Willi Fels (17 April 1858 – 29 June 1946) was a New Zealand merchant, collector and philanthropist.

==Biography==
Fels was born in Halle an der Weser, Germany on 17 April 1858 to Heinemann Wilhelm Fels and his wife Kätchen Hallenstein. He was the eldest of the couple's four children. Fels had a keen interest in history and classics, but rather than going to university he became manager of the family's woollen mill near Paderborn.

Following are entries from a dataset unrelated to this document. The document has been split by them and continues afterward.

/-! Warp. -/

/-- The mesh of a WRP entry, read through the cellar; a row with poison reads as poisoned (R327). -/
def State.mesh (s : State) (b : Bytes) (e ow : Nat) : Nat → Nat → MeshNode := fun x y =>
  let m := 2 ^ byteAt b (e + 2)
  let nx := (ow - 1 + m - 1) / m + 1
  let row := field b (e + 16) 8 % 2 ^ 40 + y * field b (e + 24) 4
  if s.mem.poisoned row (8 * nx) then .poisoned else meshNode (s.mem.read (row + 8 * x) 8)

/-- For each output line, how many input lines had arrived when it was produced, in order (R326). DEDUCED (log entry 105). -/
def warpNeeds (deepest : Nat → Option Nat) : Nat → Nat → List Nat → List Nat
  | _, _, [] => []
  | cur, cap, y :: ys =>
    let n := max cur (min cap (((deepest y).map (· + 1)).getD 0))
    n :: warpNeeds deepest n cap ys

/-- For each output line of a WRP entry, the input lines there when it is produced, of at most `cap` (R326). -/
def warpRows (node : Nat → Nat → MeshNode) (b : Bytes) (e inH cap : Nat) : List Nat :=
  warpNeeds (warpDeepest node (byteAt b (e + 2)) (decide (byteAt b (e + 1) = 1)) (field b (e + 8) 2) inH) 0 cap
    (List.range (field b (e + 10) 2))

/-- Output line `y` of a WRP entry, with `n` input lines there (R322 to R326). -/
def warpRow (node : Nat → Nat → MeshNode) (b : Bytes) (e : Nat) (p : Plane) (n y : Nat) : List WarpOut :=
  (List.range (field b (e + 8) 2)).map fun x =>
    warpSample node (byteAt b (e + 2)) (decide (byteAt b (e + 1) = 1)) p (fun r => decide (n ≤ r + field b (e + 12) 2)) x y

/-- WRP: produce the lines of a context whose rows have arrived, and publish its record when all are out (R322 to R327).
DEDUCED (log entry 105). -/
def State.advanceWrp (s : State) (i c : Nat) : State :=
  match s.job i with
  | none => s
  | some j =>
    let b := j.block
    let e := wrpEntry b c
    let inp := (s.stage i).input 0 c 0
    let inW := field b (e + 4) 2
    let inH := field b (e + 6) 2
    let ow := field b (e + 8) 2
    let oh := field b (e + 10) 2
    let g16 := decide (byteAt b 2 = 2)
    let node := s.mesh b e ow
    let p := inp.plane inW inH
    let needs := warpRows node b e inH (if inp.closed.isSome then inp.got else inH)
    let ready := if inp.closed.isSome then oh else (needs.takeWhile (· ≤ inp.got)).length
    let outs := (List.range ready).map fun y => warpRow node b e p (needs.getD y 0) y
    let lines := outs.map fun l => outLine g16 (l.map (·.g))
    let fresh := outs.drop (j.sentOf c 0)
    let reach := (fresh.map fun l => (l.filter (·.reach)).length).sum
    let s := s.mapStage i fun x => { x with extra := satN 0xFFFFFFFF (x.extra + reach) }
    let s := s.sendLines i (stagePort i) c 0 0 lines
    if ready = oh && !j.published.contains c then
      let cs := portCtxs i 0 b
      let size (k : Nat) : Nat := 64 + up64 (field b (40 + 40 * k) 2 * byteAt b 2) * field b (42 + 40 * k) 2
      let off := ((List.range (cs.idxOf c)).map size).sum
      let s := s.putRecord i j 16 (stagePort i) off { typ := 0x11, ctx := c, poison := lines.any (·.2) }
        (stageDesc ow oh 0 0 0) (planesPayload [lines])
      let s := s.mapJob i fun j => { j with published := j.published ++ [c] }
      if cs.all fun x => x = c || j.published.contains x then s.jobDone i else s
    else s

/-! Stereo and flow. -/

/-- A pixel of a stereo or flow output: its bytes, its class (0 valid, 1 invalid, 2 occluded), confidence, poison. -/
structure Px where
  bytes : Bytes
  cls : Nat
  conf : Nat
  poison : Bool
  deriving DecidableEq, Repr, Inhabited

/-- A stereo decision as a pixel. -/
def stePx (v : Nat × Nat × Bool) : Px :=
  { bytes := leBytes 2 v.1, cls := if v.1 = 0xFFFE then 2 else if v.1 = 0xFFFF then 1 else 0, conf := v.2.1, poison := v.2.2 }

/-- A flow decision as a pixel. -/
def floPx (outLevel : Nat) (v : FloVec) : Px :=
  let ok := floValid outLevel v
  { bytes := floBytes outLevel v, cls := if ok then 0 else 1, conf := if ok then v.conf else 0, poison := v.poison }

/-- What the STE block says (Table 8-6); `refine` takes the refine pass's parameters (R333). -/
def steCfg (b : Bytes) (refine : Bool) : SteCfg :=
  { census := if refine then 2 else byteAt b 3, dmin := field b 8 2, d := field b 10 2
    paths := if refine then 8 else byteAt b 12
    p1 := if refine then byteAt b 20 else byteAt b 13, p2 := if refine then byteAt b 21 else byteAt b 14
    uniq := byteAt b 15, confScale := field b 16 2, lrCheck := refine || bit (byteAt b 18) 0, lrTol := byteAt b 19 }

/-- What the FLO block says (Table 8-6). -/
def floCfg (b : Bytes) : FloCfg :=
  { levels := byteAt b 8, outLevel := byteAt b 9, searchTop := byteAt b 10, search := byteAt b 11, uniq := byteAt b 12
    confScale := field b 14 2 }

/-- The rows of a stereo output that have all their input (R350). -/
def State.steRows (s : State) (i : Nat) (j : StageJob) : List (List Px) :=
  let b := j.block
  let w := field b 4 2
  let h := field b 6 2
  let l := (s.stage i).input 0 (byteAt b 0) 0
  let r := (s.stage i).input 1 (byteAt b 1) 0
  let n := min l.lines.length r.lines.length
  let ready := if n = h then h else n - 2
  (stereo (steCfg b false) (l.plane w h) (r.plane w h) 0 0 w ready).map (·.map stePx)
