-- ==== Sys2Proof/Machine/Clock.lean ====
section
/-! DEFINITION. What a TMG cycle of 1.25 ns does: the GTC and the counters of HOLD_PHASE outputs advance (R511, R544), and
partition events whose stamp has passed send their messages (R148), and a withdrawn FREQ_OUT ends its pulse (R80). -/

namespace Sys2Proof.Machine

/-- A step of nominally 1.25 ns scaled by a frequency word, in 2^−48 ns: 1.25 × (1 + w). The fraction of a unit is
dropped or rounded up as the board does. -/
def cycleStep (w : Int) (up : Bool) : Nat :=
  (5 * 2 ^ 46 + (5 * w) / 4 + (if up && (5 * w) % 4 ≠ 0 then 1 else 0) : Int).toNat

/-- One TMG cycle of the counters. DESIGN CHOICE (log entry 1). -/
def Tmg.cycle (t : Tmg) (n : Nat) : Tmg :=
  { t with
    gtc := (t.gtc + cycleStep t.y (Config.accRoundUp n)) % 2 ^ 112
    outs := t.outs.map fun o => { o with h := (o.h + cycleStep t.yF (Config.accRoundUp n)) % 2 ^ 112 } }

/-- A FREQ_OUT whose enable was withdrawn goes high-impedance at the end of its high half (R80). -/
def State.endFreqPulse (s : State) : State :=
  if s.pwr.finishing.getLsbD 5 && s.freqLow then { s with pwr := { s.pwr with finishing := setBit s.pwr.finishing 5 false } } else s

/-- A TMG cycle: the counters advance, and FREQ_OUT changes its level where a half period ends (R511, R548, R80). -/
def State.tmgCycle (s : State) : State :=
  let t := { s with tmg := s.tmg.cycle s.clk }
  let t := if t.freqLow ≠ s.freqLow ∧ s.pinOn 5 = true then t.emit (.edge 9 s.freqLow) else t
  t.endFreqPulse

/-- PWR measures 48V_IN every 10 ms while AUX_3V3 is present (Table 2-11). DESIGN CHOICE (log entry 139). -/
def State.measureVin (s : State) : State :=
  if s.pwr.auxGood && (s.clk - s.pwr.auxAt) % msTicks 10 = 0 then
    { s with pwr := { s.pwr with vin100 := BitVec.ofNat 16 (satN 0xFFFF (s.pwr.vinMv / 100)) } }
  else s

/-- The verification of a PROGRAM image ends: its writing starts, or RESULT says why not (R120, Table 3-16 step 5).
DESIGN CHOICE (log entry 141). -/
def State.endVerify (s : State) : State :=
  if s.top.recovery && s.recov.st = .verifying && !s.recov.running then
    match s.recCheck ⟨s.recov.comp.toNat, s.recov.comp.isLt⟩ with
    | some r => s.recFail r
    | none => { s with recov := { s.recov with st := .writing } }
  else s

/-- The message engines send the chunks that are due (R153, R156). DESIGN CHOICE (log entry 150). -/
def State.runMessages (s : State) : State := (List.range 8).foldl (fun s n => s.runMessage n) s

/-- A core that stands empty beside a preempted task goes on with it once no reserved slot is open there (R245, R441).
DEDUCED (log entry 161). -/
def State.resumeTasks (s : State) : State :=
  if s.nec.cores.toList.any fun x => x.task.isNone && !x.saved.isEmpty then
    (List.range 64).foldl (fun s c =>
      if (s.core c).task.isNone && !(s.core c).saved.isEmpty && !s.slotOpen (srcCore c) then s.nextTask c else s) s
  else s

/-- One cycle of the board's clock: the firmware steps of a boot that are due are done, and what is timed by the clock advances.
DESIGN CHOICE (log entries 1, 131, 138). DEDUCED (log entry 161). -/
def State.tick (s : State) : State :=
  let s := { s with clk := s.clk + 1 }
  let s := if s.tmgRuns then s.tmgCycle else s
  s.bootNow.endVerify.measureVin.runMessages.resumeTasks.offerMatches.sendEvents

end Sys2Proof.Machine
end

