/-! What a read changes: it clears RC fields (R14), takes the GTC snapshot (R44), takes a byte from a sensor bus's FIFO, and
uses a free value. -/

/-- The RC fields of the RSQ block. -/
def State.clearRsq (s : State) (off : Nat) : State :=
  let r := off / 0x40
  let x := s.route r
  if off = 0x400 then { s with rsq := { s.rsq with intrusions := 0 } }
  else if 0x400 ≤ off then s
  else if off % 0x40 = 0x0C then s.setRoute r { x with skips := 0 }
  else if off % 0x40 = 0x10 then s.setRoute r { x with misses := 0 }
  else if off % 0x40 = 0x14 then s.setRoute r { x with lat := 0 }
  else if off % 0x40 = 0x18 then s.setRoute r { x with late := 0 }
  else if off % 0x40 = 0x1C then s.setRoute r { x with ovrCount := 0 }
  else s

/-- The RC fields, the FIFO and the free bit of the CIN block. -/
def State.clearCin (s : State) (off : Nat) : State :=
  if off < 0x100 then
    (if off % 0x10 = 0 then s.useFree
     else if off % 0x10 = 4 then s.mapCam (off / 0x10) fun p => { p with crc := 0, hdr := 0 }
     else if off % 0x10 = 8 then s.mapCam (off / 0x10) fun p => { p with unbound := 0 }
     else s.mapCam (off / 0x10) fun p => { p with ovf := 0 })
  else if inRange off 0x200 0x400 ∧ off % 0x10 = 8 then s.mapCtx ((off - 0x200) / 0x10) fun x => { x with short := 0 }
  else if inRange off 0x800 0x80 ∧ off % 0x20 = 4 then (s.scbPop ((off - 0x800) / 0x20)).1
  else s

/-- The RC field and the free fraction of the ISP block. -/
def State.clearIsp (s : State) (off : Nat) : State :=
  if 0x40 ≤ off then s
  else if off % 0x10 = 0 then s.useFree
  else if off % 0x10 = 4 then
    { s with cin := { s.cin with pipes := s.cin.pipes.setIfInBounds (off / 0x10) {} } }
  else s

/-- The RC fields of a stage. -/
def State.clearStage (s : State) (i r : Nat) : State :=
  let x := (s.stg.inst[i]?).getD {}
  let put (x : Stage) : State := { s with stg := { s.stg with inst := s.stg.inst.setIfInBounds i x } }
  if r = 0x04 then put { x with frames := 0 }
  else if r = 0x08 then put { x with poison := 0 }
  else if r = 0x0C then put { x with late := 0 }
  else if r = 0x10 then put { x with extra := 0 }
  else s

/-- The RC fields of the mash. -/
def State.clearMash (s : State) (off : Nat) : State :=
  let r := off / 0x10
  let x := (s.stg.mash[r]?).getD {}
  let put (x : Mash) : State := { s with stg := { s.stg with mash := s.stg.mash.setIfInBounds r x } }
  if off % 0x10 = 0 then put { x with offered := 0 }
  else if off % 0x10 = 4 then put { x with refined := 0 }
  else if off % 0x10 = 8 then put { x with unrefBudget := 0, unrefClose := 0 }
  else s

/-- The RC fields of a core. -/
def State.clearNec (s : State) (off : Nat) : State :=
  let n := off / 0x1000
  let x := (s.nec.cores[n]?).getD {}
  let r := off % 0x1000
  let put (x : Core) : State := { s with nec := { s.nec with cores := s.nec.cores.setIfInBounds n x } }
  if r = 0x010 then put { x with eccC := 0, eccU := 0 }
  else if r = 0x014 then put { x with tiles := 0 }
  else if r = 0x018 then put { x with preempts := 0 }
  else if r = 0x01C then put { x with sat := 0 }
  else if r = 0x020 then put { x with hopFull := 0, hopPart := 0 }
  else s

/-- The RC fields of MEM and CEL. -/
def State.clearMem (s : State) (off : Nat) : State :=
  if off = 0x04 then { s with mem := { s.mem with ce := 0 } }
  else if off = 0x08 then { s with mem := { s.mem with ue := 0 } }
  else if off = 0x18 then { s with mem := { s.mem with poisonWr := 0 } }
  else if off = 0x10004 then { s with fab := { s.fab with hits := 0 } }
  else if off = 0x10008 then { s with fab := { s.fab with misses := 0 } }
  else if off = 0x1000C then { s with fab := { s.fab with backInv := 0 } }
  else if off = 0x10010 then { s with fab := { s.fab with eccC := 0, eccU := 0 } }
  else s

/-- The RC fields of LNK. -/
def State.clearLnk (s : State) (off : Nat) : State :=
  let p := off / 0x40
  let r := off % 0x40
  if off < 0x200 then
    (if r = 0x04 then s.mapPort p fun x => { x with replay := 0 }
     else if r = 0x08 then s.mapPort p fun x => { x with crc := 0 }
     else if r = 0x0C then s.mapPort p fun x => { x with stale := 0 }
     else if r = 0x10 then s.mapPort p fun x => { x with tagFail := 0 }
     else if r = 0x14 then s.mapPort p fun x => { x with retrain := 0 }
     else s)
  else if off = 0x404 then { s with fab := { s.fab with resends := 0, failures := 0 } }
  else s

/-- The snapshot and the RC field of TMG (R44). -/
def State.clearTmg (s : State) (off : Nat) : State :=
  if off = 0x000 then { s with tmg := { s.tmg with snap := s.tmg.gtc } }
  else if off = 0x060 then { s with tmg := { s.tmg with switches := 0 } }
  else s

/-- The RC fields of the SAF mirror, of MGT and of LOG. -/
def State.clearSaf (s : State) (off : Nat) : State :=
  if off = 0x10 then { s with saf := { s.saf with rotCount := 0 } }
  else if off = 0x1C then { s with saf := { s.saf with tasteFail := 0 } }
  else s
def State.clearMgt (s : State) (off : Nat) : State :=
  if off = 0x250 then { s with pair := { s.pair with discard := 0 } }
  else if off = 0x304 then { s with bg := { s.bg with useMax := max s.bg.useMax s.bgUse }, free := s.free + 1 }
  else if off = 0x30C then { s with bg := { s.bg with deferrals := 0, forced := 0 } }
  else s
def State.clearLog (s : State) (off : Nat) : State :=
  if off = 0x0C then { s with log := { s.log with lost := 0 } }
  else if off = 0x10 then { s with log := { s.log with coalesced := 0 } }
  else s

/-- What a read of a word of PF0's BAR0 changes; nothing while READY is 0 (R37). -/
def State.clearBlocks (s : State) (off : Nat) : State :=
  let r := off % 0x10000
  match off / 0x10000 with
  | 0x00 => if off = 0x1C then { s with img := { s.img with missCount := 0 } } else s
  | 0x02 => s.clearRsq r
  | 0x03 => s.clearCin r
  | 0x04 => s.clearIsp r
  | 0x0C => s.clearMem r
  | 0x0D => s.clearMem (0x10000 + r)
  | 0x0E => s.clearLnk r
  | 0x0F => s.clearTmg r
  | 0x11 => s.clearSaf r
  | 0x12 => s.clearMgt r
  | 0x13 => s.clearLog r
  | _ =>
    match stageAt off with
    | some (i, o) => s.clearStage i o
    | none =>
      if inRange off 0x60800 0x100 then s.clearMash (off - 0x60800)
      else if inRange off 0x80000 0x40000 then s.clearNec (off - 0x80000)
      else s

/-- What a read of a word changes. A VF's registers hold no RC field. -/
def State.readEffect (s : State) (f : Part) (bar : Bar) (off : Nat) : State :=
  match bar with
  | .bar2 => s
  | .bar0 => if f.val = 0 ∧ s.top.ready = true then s.clearBlocks off else s

/-- A function whose BAR answers an access to these bytes: PF0's BAR0 has 16 MiB, a VF's 64 KiB, a BAR2 its table and pending
bits (R38, R121, Table 4-7). DEDUCED (log entry 38). -/
def State.barHas (s : State) (f : Part) (bar : Bar) (off size : Nat) : Bool :=
  s.exposed f &&
    match bar with
    | .bar0 => decide (off + size ≤ if f.val = 0 then 2 ^ 24 else 2 ^ 16)
    | .bar2 => decide (off + size ≤ 2 ^ 12)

In 1881 Fels was visited by his uncle, Bendix Hallenstein, and married his cousin Sara, Hallenstein's eldest daughter, in November of the same year. Willi and Sara had three daughters Helene, Emily and Kate; and one son Harold who was killed in World War I.

Hallenstein had become prominent in the New Zealand city of Dunedin as a merchant in the years immediately following the 1862 Otago gold rush, and in 1888 the Fels moved to Dunedin to join Hallenstein's family business, Hallenstein Brothers. Fels eventually became managing director of this firm and the connected Drapery and General Importing Company.

Fels was an avid collector, and his journeys through the young colony on business afforded him the opportunity to collect Māori and Polynesian art and artefacts. He also collected ethnological art and artefacts from southern and eastern Asia (such as Ukiyo-e), and many classical artefacts and historical literature.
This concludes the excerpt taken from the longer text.